The maps comparing 2021 and 2022 racial demographics show that Tennessee’s 5th congressional district, which was once a majority minority urban area, was split and merged into whiter surrounding districts after redistricting. This fragmentation is clearly visible in the 2022 map, suggesting a dispersal of minority voters.
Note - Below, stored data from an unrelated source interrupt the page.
-- ==== Sys2Proof/Tests/Slice0.lean ====
section
/-! SUPPORT. The model's own tests: the well-formedness checks refuse what they should, and for each statement of the certificates a small
state and operands that meet the hypotheses of its clauses, with an effect that the spec gives there. -/
namespace Sys2Proof.Tests
open Sys2Proof Sys2Proof.Machine

-- one theorem after another: a thread for each would take more memory than the check gives
set_option Elab.async false

/-- The state after a command. -/
def after (c : Instr) (s : State) : State := match exec c s with
  | .next r => r
  | .fault _ => s
  | .refused _ => s

/-! ### Well-formed commands -/

theorem test_wf_flips : (Instr.dramReadData 0 0 (List.replicate 9 0)).wf = false ∧ (Instr.dramReadData 0 0 (List.replicate 8 0)).wf = true := by
  decide
theorem test_wf_page_flips : (Instr.gatherEviction 0 [(64, [])]).wf = false ∧ (Instr.gatherEviction 0 [(63, [])]).wf = true := by decide
theorem test_wf_handles : (Instr.opkeyEnrol (.ld 0) 0 0 (List.replicate 95 0) false).wf = false := by decide
theorem test_wf_header : (Instr.ackOnly 0 { len := 16 }).wf = false ∧ (Instr.ackOnly 0 { vc := 8 }).wf = false ∧
    (Instr.ackOnly 0 { crVc := 8 }).wf = false ∧ (Instr.ackOnly 0 { counter := 2 ^ 64 }).wf = false ∧ (Instr.ackOnly 0 {}).wf = true := by decide
theorem test_wf_txn : (Instr.reach 0 {} { op := 11 }).wf = false ∧ (Instr.reach 0 {} { op := 12, index := 2 ^ 34 }).wf = false ∧
    (Instr.reach 0 {} { op := 12, unit := 64 }).wf = false ∧ (Instr.reach 0 {} { op := 12 }).wf = true ∧
    (Instr.txnResponse 0 {} { op := 1, status := 16 }).wf = false := by decide
theorem test_wf_enclave : (Instr.enclaveMessage 0 {} (.keyStatus 4 0 0)).wf = false ∧ (Instr.enclaveMessage 0 {} .session).wf = true := by decide
theorem test_wf_size : (Instr.registerRead 0 0 3).wf = false ∧ (Instr.registerRead 0 0 8).wf = true := by decide

/-! ### Instructions of the policy cores (R314 to R328) -/

/-- A word in the register format, and one in the immediate format (R314). -/
def rword (op a b c func : Nat) : BitVec 32 := BitVec.ofNat 32 (op * 2 ^ 26 + a * 2 ^ 21 + b * 2 ^ 16 + c * 2 ^ 11 + func)
def iword (op a b imm : Nat) : BitVec 32 := BitVec.ofNat 32 (op * 2 ^ 26 + a * 2 ^ 21 + b * 2 ^ 16 + imm)

/-- Thread 0 runs firmware text with this word at address 8 and these registers. -/
def code (w : BitVec 32) (regs : Tab Word) : State :=
  { ril := { bank0 := { words := [(2, w)] } }, threads := [(0, { state := .running, pc := 8, regs })] }

/-- Thread 0 may issue the word at its program counter, and it has this key. -/
def ready (s : State) (op sel : Nat) : Bool := s.mayIssue 0 && decide ((s.word 0).key = insKey op sel) && s.inText (s.thread 0) (s.thread 0).pc.toNat

/-- An ADD, written out from R314 and R323: opcode 000001, a 00011, b 00001, c 00010, func 0. -/
theorem test_word_add : ready (code 0b000001_00011_00001_00010_00000000000#32 []) 1 0 = true ∧ rword 1 3 1 2 0 = 0b000001_00011_00001_00010_00000000000#32 := by decide +kernel

/-- What g3 holds after a register operation on g1 and g2, if it issued. -/
def alu (i : Fin 32 → Instr) (func c : Nat) (x y : Word) : Option Word :=
  let s := code (rword 1 3 1 c func) [(1, x), (2, y)]
  if ready s 1 func ∧ ((after (i 0) s).thread 0).pc = 12 then some (((after (i 0) s).thread 0).reg 3) else none

theorem witness_RegisterOperations :
    alu .add 0 2 0xFFFFFFFFFFFFFFFF 2 = some 1 ∧ alu .sub 1 2 1 2 = some 0xFFFFFFFFFFFFFFFF ∧ alu .and 2 2 0xC 0xA = some 8 ∧
    alu .or 3 2 0xC 0xA = some 0xE ∧ alu .xor 4 2 0xC 0xA = some 6 ∧ alu .shl 5 2 1 65 = some 2 ∧
    alu .shr 6 2 0x8000000000000000 63 = some 1 ∧ alu .sar 7 2 0x8000000000000000 63 = some 0xFFFFFFFFFFFFFFFF ∧
    alu .slt 8 2 0xFFFFFFFFFFFFFFFF 0 = some 1 ∧ alu .sltu 9 2 0xFFFFFFFFFFFFFFFF 0 = some 0 ∧ alu .seq 10 2 5 5 = some 1 := by decide +kernel

theorem witness_RegisterOperationsWide :
    alu .mul 0x10 2 0x8000000000000000 3 = some 0x8000000000000000 ∧ alu .mulhu 0x11 2 0x8000000000000000 4 = some 2 ∧
    alu .divu 0x12 2 7 0 = some 0xFFFFFFFFFFFFFFFF ∧ alu .divu 0x12 2 7 2 = some 3 ∧ alu .remu 0x13 2 7 0 = some 7 ∧ alu .remu 0x13 2 7 4 = some 3 ∧
    alu .min 0x18 2 0xFFFFFFFFFFFFFFFF 1 = some 0xFFFFFFFFFFFFFFFF ∧ alu .max 0x19 2 0xFFFFFFFFFFFFFFFF 1 = some 1 ∧
    alu .popc 0x20 0 0xF00F 0 = some 8 ∧ alu .clz 0x21 0 0 0 = some 64 ∧ alu .clz 0x21 0 1 0 = some 63 := by decide +kernel

/-- What g3 holds after an immediate operation on g1. -/
def alui (i : Fin 32 → Instr) (op sel imm : Nat) (x : Word) (b : Nat := 1) : Option Word :=
  let s := code (iword op 3 b imm) [(1, x)]
  if ready s op sel ∧ ((after (i 0) s).thread 0).pc = 12 then some (((after (i 0) s).thread 0).reg 3) else none

theorem witness_ImmediateOperations :
    alui .addi 2 0 0xFFFF 1 = some 0 ∧ alui .andi 3 0 0x8000 0xFFFFFFFFFFFFFFFF = some 0x8000 ∧ alui .ori 4 0 0x8000 1 = some 0x8001 ∧
    alui .xori 5 0 0xFFFF 0xFF = some 0xFF00 ∧ alui .shli 6 0 63 1 = some 0x8000000000000000 ∧ alui .shri 6 1 (64 + 1) 3 = some 1 ∧
    alui .sari 6 2 (128 + 63) 0x8000000000000000 = some 0xFFFFFFFFFFFFFFFF ∧ alui .slti 7 0 0xFFFF 0xFFFFFFFFFFFFFFFE = some 1 ∧
    alui .lui 8 0 0x8000 0 0 = some 0x80000000 := by decide +kernel

/-- A load of g3 from g1 + 8, and a store of g3 there, with scratch, a window and a mapped payload buffer whose bytes differ. -/
def memory (op : Nat) (x : Word) (p : Priv := .firmware) : State :=
  let s := code (iword op 3 1 8) [(1, x), (3, 0x1122334455667788)]
  { s with
    ril := { s.ril with window := [(0x400008, 0x91), (0x700009, 0x92)], mbox := [{ tag := 5, cci := .mctp, opcode := 0, buffer := [(8, 0x93)] }] }
    threads := [(0, { state := .running, pc := if p = .firmware then 8 else 0x40008, priv := p, regs := [(1, x), (3, 0x1122334455667788)]
                      scratch := [(8, 0x81), (15, 0x82)], tag := some 5 })] }

theorem witness_Loads :
    ((after (.ld8 0) (memory 0x10 0)).thread 0).reg 3 = 0x81 ∧ ((after (.ld64 0) (memory 0x13 0)).thread 0).reg 3 = 0x8200000000000081 ∧
    ((after (.ld16 0) (memory 0x11 0x400000)).thread 0).reg 3 = 0x91 ∧ ((after (.ld32 0) (memory 0x12 0x1000000)).thread 0).reg 3 = 0x93 := by decide +kernel

theorem witness_LoadsAlign : ready (memory 0x13 1) 0x13 0 = true ∧ effective ((memory 0x13 1).word 0) ((memory 0x13 1).thread 0) = 9 ∧
    (after (.ld64 0) (memory 0x13 1)).ril.lastTrap = 3 ∧ ((after (.ld64 0) (memory 0x13 1)).thread 0).state = .free := by decide +kernel

theorem witness_Stores :
    Memory.read ((after (.st8 0) (memory 0x14 0)).thread 0).scratch 8 = 0x88 ∧
    Memory.read (after (.st16 0) (memory 0x15 0x400000)).ril.window 0x400009 = 0x77 ∧
    ((after (.st64 0) (memory 0x17 0x1000000)).ril.mbox.map fun m => Memory.read m.buffer 15) = [0x11] ∧
    ready (memory 0x16 0x7FFFF4) 0x16 0 = true ∧ Memory.read (after (.st32 0) (memory 0x16 0x7FFFF4)).ril.window 0x7FFFFF = 0x55 := by decide +kernel

/-- CAS or FADD on the word at g1, with g3 and g2. -/
def atomic (op : Nat) (x : Word) (old : Byte) : State :=
  let s := code (rword op 3 1 2 0) [(1, x), (2, 9), (3, 7)]
  { s with ril := { s.ril with window := [(0x400000, old)] } }

theorem witness_Atomics :
    ((after (.cas 0) (atomic 0x18 0x400000 7)).thread 0).reg 3 = 7 ∧ Memory.read (after (.cas 0) (atomic 0x18 0x400000 7)).ril.window 0x400000 = 9 ∧
    Memory.read (after (.cas 0) (atomic 0x18 0x400000 8)).ril.window 0x400000 = 8 ∧
    Memory.read (after (.fadd 0) (atomic 0x19 0x400000 8)).ril.window 0x400000 = 17 ∧
    (after (.fadd 0) (atomic 0x19 0x400004 8)).ril.lastTrap = 3 ∧ (after (.fadd 0) (atomic 0x19 0x3FFFF8 8)).ril.lastTrap = 4 ∧
    (after (.cas 0) (atomic 0x18 0x800000 8)).ril.lastTrap = 4 := by decide +kernel
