-- ==== Sys2Proof/Machine/Digest.lean ====
section
/-! DEFINITION. The digest commands (R130, R131). -/

namespace Sys2Proof.Machine

/-- R130: `CmdDigest256(A)`. -/
def cmdDigest256 (a : Bytes) : Except CommandError Bytes := do
  requireNonEmpty .a a
  .ok (sha256 a)

/-- R131: `CmdDigest512(A)`. -/
def cmdDigest512 (a : Bytes) : Except CommandError Bytes := do
  requireNonEmpty .a a
  .ok (sha512 a)

/-- R80 step 3, R130: DIGEST.SHA256. -/
def runDigestSha256 (p : Params) (a b c : Bytes) : Except CommandError Bytes := do
  checkSizes p a b c (reads .digestSha256)
  cmdDigest256 a

/-- R80 step 3, R131: DIGEST.SHA512. -/
def runDigestSha512 (p : Params) (a b c : Bytes) : Except CommandError Bytes := do
  checkSizes p a b c (reads .digestSha512)
  cmdDigest512 a

/-- R130: the EXECUTE step of DIGEST.SHA256. -/
def execDigestSha256 (s : State) : Host.Outcome State Fault Refusal := complete (runDigestSha256 Config.params) s

/-- R131: the EXECUTE step of DIGEST.SHA512. -/
def execDigestSha512 (s : State) : Host.Outcome State Fault Refusal := complete (runDigestSha512 Config.params) s

end Sys2Proof.Machine
end

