-- ==== Sys2Proof/Machine/Aes.lean ====
section
/-! DEFINITION. The AES block cipher and `aes_key_expand` (R170 to R191). The 4×4 state is held as the 16 bytes it is loaded
from: s[r][c] is byte r + 4·c (R172), so that load and store are the identity. -/

namespace Sys2Proof.Machine

/-- R170: `xtime(b)`. -/
def xtime (b : Byte) : Byte := if b.msb then (b <<< 1) ^^^ 0x1b else b <<< 1

/-- R170: `b • x^n`, that is n times `xtime`. -/
def xtimes : Nat → Byte → Byte
  | 0, b => b
  | n + 1, b => xtime (xtimes n b)

/-- R170: `x • y`: the sum of the `y • x^i` over the bits i of x. -/
def gfMul (x y : Byte) : Byte :=
  (List.range 8).foldl (fun acc i => if x.getLsbD i then acc ^^^ xtimes i y else acc) 0

/-- R173: the affine map A of the S-box. -/
def sboxAffine (x : Byte) : Byte :=
  x ^^^ x.rotateLeft 1 ^^^ x.rotateLeft 2 ^^^ x.rotateLeft 3 ^^^ x.rotateLeft 4 ^^^ 0x63

/-- R173: row h of the table holds SBOX at the bytes of high nibble h. -/
def sboxTable : List Byte :=
  [0x63, 0x7c, 0x77, 0x7b, 0xf2, 0x6b, 0x6f, 0xc5, 0x30, 0x01, 0x67, 0x2b, 0xfe, 0xd7, 0xab, 0x76] ++
  [0xca, 0x82, 0xc9, 0x7d, 0xfa, 0x59, 0x47, 0xf0, 0xad, 0xd4, 0xa2, 0xaf, 0x9c, 0xa4, 0x72, 0xc0] ++
  [0xb7, 0xfd, 0x93, 0x26, 0x36, 0x3f, 0xf7, 0xcc, 0x34, 0xa5, 0xe5, 0xf1, 0x71, 0xd8, 0x31, 0x15] ++
  [0x04, 0xc7, 0x23, 0xc3, 0x18, 0x96, 0x05, 0x9a, 0x07, 0x12, 0x80, 0xe2, 0xeb, 0x27, 0xb2, 0x75] ++
  [0x09, 0x83, 0x2c, 0x1a, 0x1b, 0x6e, 0x5a, 0xa0, 0x52, 0x3b, 0xd6, 0xb3, 0x29, 0xe3, 0x2f, 0x84] ++
  [0x53, 0xd1, 0x00, 0xed, 0x20, 0xfc, 0xb1, 0x5b, 0x6a, 0xcb, 0xbe, 0x39, 0x4a, 0x4c, 0x58, 0xcf] ++
  [0xd0, 0xef, 0xaa, 0xfb, 0x43, 0x4d, 0x33, 0x85, 0x45, 0xf9, 0x02, 0x7f, 0x50, 0x3c, 0x9f, 0xa8] ++
  [0x51, 0xa3, 0x40, 0x8f, 0x92, 0x9d, 0x38, 0xf5, 0xbc, 0xb6, 0xda, 0x21, 0x10, 0xff, 0xf3, 0xd2] ++
  [0xcd, 0x0c, 0x13, 0xec, 0x5f, 0x97, 0x44, 0x17, 0xc4, 0xa7, 0x7e, 0x3d, 0x64, 0x5d, 0x19, 0x73] ++
  [0x60, 0x81, 0x4f, 0xdc, 0x22, 0x2a, 0x90, 0x88, 0x46, 0xee, 0xb8, 0x14, 0xde, 0x5e, 0x0b, 0xdb] ++
  [0xe0, 0x32, 0x3a, 0x0a, 0x49, 0x06, 0x24, 0x5c, 0xc2, 0xd3, 0xac, 0x62, 0x91, 0x95, 0xe4, 0x79] ++
  [0xe7, 0xc8, 0x37, 0x6d, 0x8d, 0xd5, 0x4e, 0xa9, 0x6c, 0x56, 0xf4, 0xea, 0x65, 0x7a, 0xae, 0x08] ++
  [0xba, 0x78, 0x25, 0x2e, 0x1c, 0xa6, 0xb4, 0xc6, 0xe8, 0xdd, 0x74, 0x1f, 0x4b, 0xbd, 0x8b, 0x8a] ++
  [0x70, 0x3e, 0xb5, 0x66, 0x48, 0x03, 0xf6, 0x0e, 0x61, 0x35, 0x57, 0xb9, 0x86, 0xc1, 0x1d, 0x9e] ++
  [0xe1, 0xf8, 0x98, 0x11, 0x69, 0xd9, 0x8e, 0x94, 0x9b, 0x1e, 0x87, 0xe9, 0xce, 0x55, 0x28, 0xdf] ++
  [0x8c, 0xa1, 0x89, 0x0d, 0xbf, 0xe6, 0x42, 0x68, 0x41, 0x99, 0x2d, 0x0f, 0xb0, 0x54, 0xbb, 0x16]

/-- R174: row h of the table holds INV_SBOX at the bytes of high nibble h. -/
def invSboxTable : List Byte :=
  [0x52, 0x09, 0x6a, 0xd5, 0x30, 0x36, 0xa5, 0x38, 0xbf, 0x40, 0xa3, 0x9e, 0x81, 0xf3, 0xd7, 0xfb] ++
  [0x7c, 0xe3, 0x39, 0x82, 0x9b, 0x2f, 0xff, 0x87, 0x34, 0x8e, 0x43, 0x44, 0xc4, 0xde, 0xe9, 0xcb] ++
  [0x54, 0x7b, 0x94, 0x32, 0xa6, 0xc2, 0x23, 0x3d, 0xee, 0x4c, 0x95, 0x0b, 0x42, 0xfa, 0xc3, 0x4e] ++
  [0x08, 0x2e, 0xa1, 0x66, 0x28, 0xd9, 0x24, 0xb2, 0x76, 0x5b, 0xa2, 0x49, 0x6d, 0x8b, 0xd1, 0x25] ++
  [0x72, 0xf8, 0xf6, 0x64, 0x86, 0x68, 0x98, 0x16, 0xd4, 0xa4, 0x5c, 0xcc, 0x5d, 0x65, 0xb6, 0x92] ++
  [0x6c, 0x70, 0x48, 0x50, 0xfd, 0xed, 0xb9, 0xda, 0x5e, 0x15, 0x46, 0x57, 0xa7, 0x8d, 0x9d, 0x84] ++
  [0x90, 0xd8, 0xab, 0x00, 0x8c, 0xbc, 0xd3, 0x0a, 0xf7, 0xe4, 0x58, 0x05, 0xb8, 0xb3, 0x45, 0x06] ++
  [0xd0, 0x2c, 0x1e, 0x8f, 0xca, 0x3f, 0x0f, 0x02, 0xc1, 0xaf, 0xbd, 0x03, 0x01, 0x13, 0x8a, 0x6b] ++
  [0x3a, 0x91, 0x11, 0x41, 0x4f, 0x67, 0xdc, 0xea, 0x97, 0xf2, 0xcf, 0xce, 0xf0, 0xb4, 0xe6, 0x73] ++
  [0x96, 0xac, 0x74, 0x22, 0xe7, 0xad, 0x35, 0x85, 0xe2, 0xf9, 0x37, 0xe8, 0x1c, 0x75, 0xdf, 0x6e] ++
  [0x47, 0xf1, 0x1a, 0x71, 0x1d, 0x29, 0xc5, 0x89, 0x6f, 0xb7, 0x62, 0x0e, 0xaa, 0x18, 0xbe, 0x1b] ++
  [0xfc, 0x56, 0x3e, 0x4b, 0xc6, 0xd2, 0x79, 0x20, 0x9a, 0xdb, 0xc0, 0xfe, 0x78, 0xcd, 0x5a, 0xf4] ++
  [0x1f, 0xdd, 0xa8, 0x33, 0x88, 0x07, 0xc7, 0x31, 0xb1, 0x12, 0x10, 0x59, 0x27, 0x80, 0xec, 0x5f] ++
  [0x60, 0x51, 0x7f, 0xa9, 0x19, 0xb5, 0x4a, 0x0d, 0x2d, 0xe5, 0x7a, 0x9f, 0x93, 0xc9, 0x9c, 0xef] ++
  [0xa0, 0xe0, 0x3b, 0x4d, 0xae, 0x2a, 0xf5, 0xb0, 0xc8, 0xeb, 0xbb, 0x3c, 0x83, 0x53, 0x99, 0x61] ++
  [0x17, 0x2b, 0x04, 0x7e, 0xba, 0x77, 0xd6, 0x26, 0xe1, 0x69, 0x14, 0x63, 0x55, 0x21, 0x0c, 0x7d]

/-- R173: `SBOX(b)`. -/
def sbox (b : Byte) : Byte := sboxTable.getD b.toNat 0

/-- R174: `INV_SBOX(b)`. -/
def invSbox (b : Byte) : Byte := invSboxTable.getD b.toNat 0

/-- R172: s[r][c]. -/
def cell (s : Bytes) (r c : Nat) : Byte := s.getD (r + 4 * c) 0

/-- R172: the state with the given s[r][c]. -/
def ofCells (f : (r c : Nat) → Byte) : Bytes := (List.range 16).map fun i => f (i % 4) (i / 4)

/-- R175: `SubBytes`. -/
def subBytes (s : Bytes) : Bytes := s.map sbox

/-- R175: `InvSubBytes`. -/
def invSubBytes (s : Bytes) : Bytes := s.map invSbox

/-- R176: `ShiftRows`. -/
def shiftRows (s : Bytes) : Bytes := ofCells fun r c => cell s r ((c + r) % 4)

/-- R176: `InvShiftRows`. -/
def invShiftRows (s : Bytes) : Bytes := ofCells fun r c => cell s r ((c + 4 - r) % 4)

/-- R177: a column after `MixColumns`. -/
def mixColumn (s0 s1 s2 s3 : Byte) : Bytes :=
  [gfMul 0x02 s0 ^^^ gfMul 0x03 s1 ^^^ s2 ^^^ s3,
    s0 ^^^ gfMul 0x02 s1 ^^^ gfMul 0x03 s2 ^^^ s3,
    s0 ^^^ s1 ^^^ gfMul 0x02 s2 ^^^ gfMul 0x03 s3,
    gfMul 0x03 s0 ^^^ s1 ^^^ s2 ^^^ gfMul 0x02 s3]

/-- R178: a column after `InvMixColumns`. -/
def invMixColumn (s0 s1 s2 s3 : Byte) : Bytes :=
  [gfMul 0x0e s0 ^^^ gfMul 0x0b s1 ^^^ gfMul 0x0d s2 ^^^ gfMul 0x09 s3,
    gfMul 0x09 s0 ^^^ gfMul 0x0e s1 ^^^ gfMul 0x0b s2 ^^^ gfMul 0x0d s3,
    gfMul 0x0d s0 ^^^ gfMul 0x09 s1 ^^^ gfMul 0x0e s2 ^^^ gfMul 0x0b s3,
    gfMul 0x0b s0 ^^^ gfMul 0x0d s1 ^^^ gfMul 0x09 s2 ^^^ gfMul 0x0e s3]

/-- R177, R178: each column c of the state replaced by a function of its four bytes. -/
def mapColumns (f : (s0 s1 s2 s3 : Byte) → Bytes) (s : Bytes) : Bytes :=
  (List.range 4).flatMap fun c => f (cell s 0 c) (cell s 1 c) (cell s 2 c) (cell s 3 c)

/-- R177: `MixColumns`. -/
def mixColumns (s : Bytes) : Bytes := mapColumns mixColumn s

/-- R178: `InvMixColumns`. -/
def invMixColumns (s : Bytes) : Bytes := mapColumns invMixColumn s

/-- R179: `AddRoundKey(round)` under the round-key words w, each of 4 bytes. -/
def addRoundKey (w : List Bytes) (round : Nat) (s : Bytes) : Bytes :=
  ofCells fun r c => cell s r c ^^^ (w.getD (4 * round + c) []).getD r 0

/-- R180: `Rcon[j]`, for j ≥ 1. -/
def rcon (j : Nat) : Bytes := [xtimes (j - 1) 0x01, 0x00, 0x00, 0x00]

/-- R181: `RotWord`. -/
def rotWord (x : Bytes) : Bytes := x.drop 1 ++ x.take 1

/-- R181: `SubWord`. -/
def subWord (x : Bytes) : Bytes := x.map sbox

/-- R171: Nk, the number of key words. -/
def keyWords (k : Bytes) : Nat := k.length / 4

/-- R171: Nr: 10, 12 or 14 rounds for Nk = 4, 6 or 8. -/
def keyRounds (k : Bytes) : Nat := keyWords k + 6

/-- R182: w[i] from the words before it, i being their number. -/
def nextKeyWord (nk : Nat) (w : List Bytes) : Bytes :=
  let i := w.length
  let temp := w.getD (i - 1) []
  let temp :=
    if i % nk = 0 then xorBytes (subWord (rotWord temp)) (rcon (i / nk))
    else if nk = 8 ∧ i % 8 = 4 then subWord temp
    else temp
  xorBytes (w.getD (i - nk) []) temp

/-- R182: `count` more round-key words. -/
def extendKeyWords (nk : Nat) : Nat → List Bytes → List Bytes
  | 0, w => w
  | count + 1, w => extendKeyWords nk count (w ++ [nextKeyWord nk w])

/-- R182: `KeyExpansion(K)`: the first Nk words are the key's, and the last is w[4·(Nr+1)−1]. -/
def keyExpansion (k : Bytes) : List Bytes :=
  extendKeyWords (keyWords k) (4 * (keyRounds k + 1) - keyWords k) ((List.range (keyWords k)).map (piece 4 k))

/-- R171, R190: Nr of the round-key words. -/
def roundsOf (w : List Bytes) : Nat := w.length / 4 - 1

/-- R190: one inner round. -/
def encryptRound (w : List Bytes) (s : Bytes) (round : Nat) : Bytes :=
  addRoundKey w round (mixColumns (shiftRows (subBytes s)))

/-- R190: `AES_Encrypt(in, w)`. -/
def aesEncrypt (x : Bytes) (w : List Bytes) : Bytes :=
  let nr := roundsOf w
  let s := ((List.range (nr - 1)).map (· + 1)).foldl (encryptRound w) (addRoundKey w 0 x)
  addRoundKey w nr (shiftRows (subBytes s))

/-- R191: one inner round of the inverse cipher. -/
def decryptRound (w : List Bytes) (s : Bytes) (round : Nat) : Bytes :=
  invMixColumns (addRoundKey w round (invSubBytes (invShiftRows s)))

/-- R191: `AES_Decrypt(in, w)`; the rounds run from Nr−1 down to 1. -/
def aesDecrypt (x : Bytes) (w : List Bytes) : Bytes :=
  let nr := roundsOf w
  let s := ((List.range (nr - 1)).map (· + 1)).reverse.foldl (decryptRound w) (addRoundKey w nr x)
  addRoundKey w 0 (invSubBytes (invShiftRows s))

end Sys2Proof.Machine
end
The scatterplot of precinct data from Davidson County further supports this pattern. It shows that precincts with higher minority populations tended to support Harris, but many of these precincts no longer contributed to a Democratic district win. While not conclusive proof, the graphics suggest that redistricting diluted the voting strength of communities of color, aligning with key concerns in racial gerrymandering cases.
Code:
# Install required packages if not already installed
if (!require("tidyverse")) install.packages("tidyverse")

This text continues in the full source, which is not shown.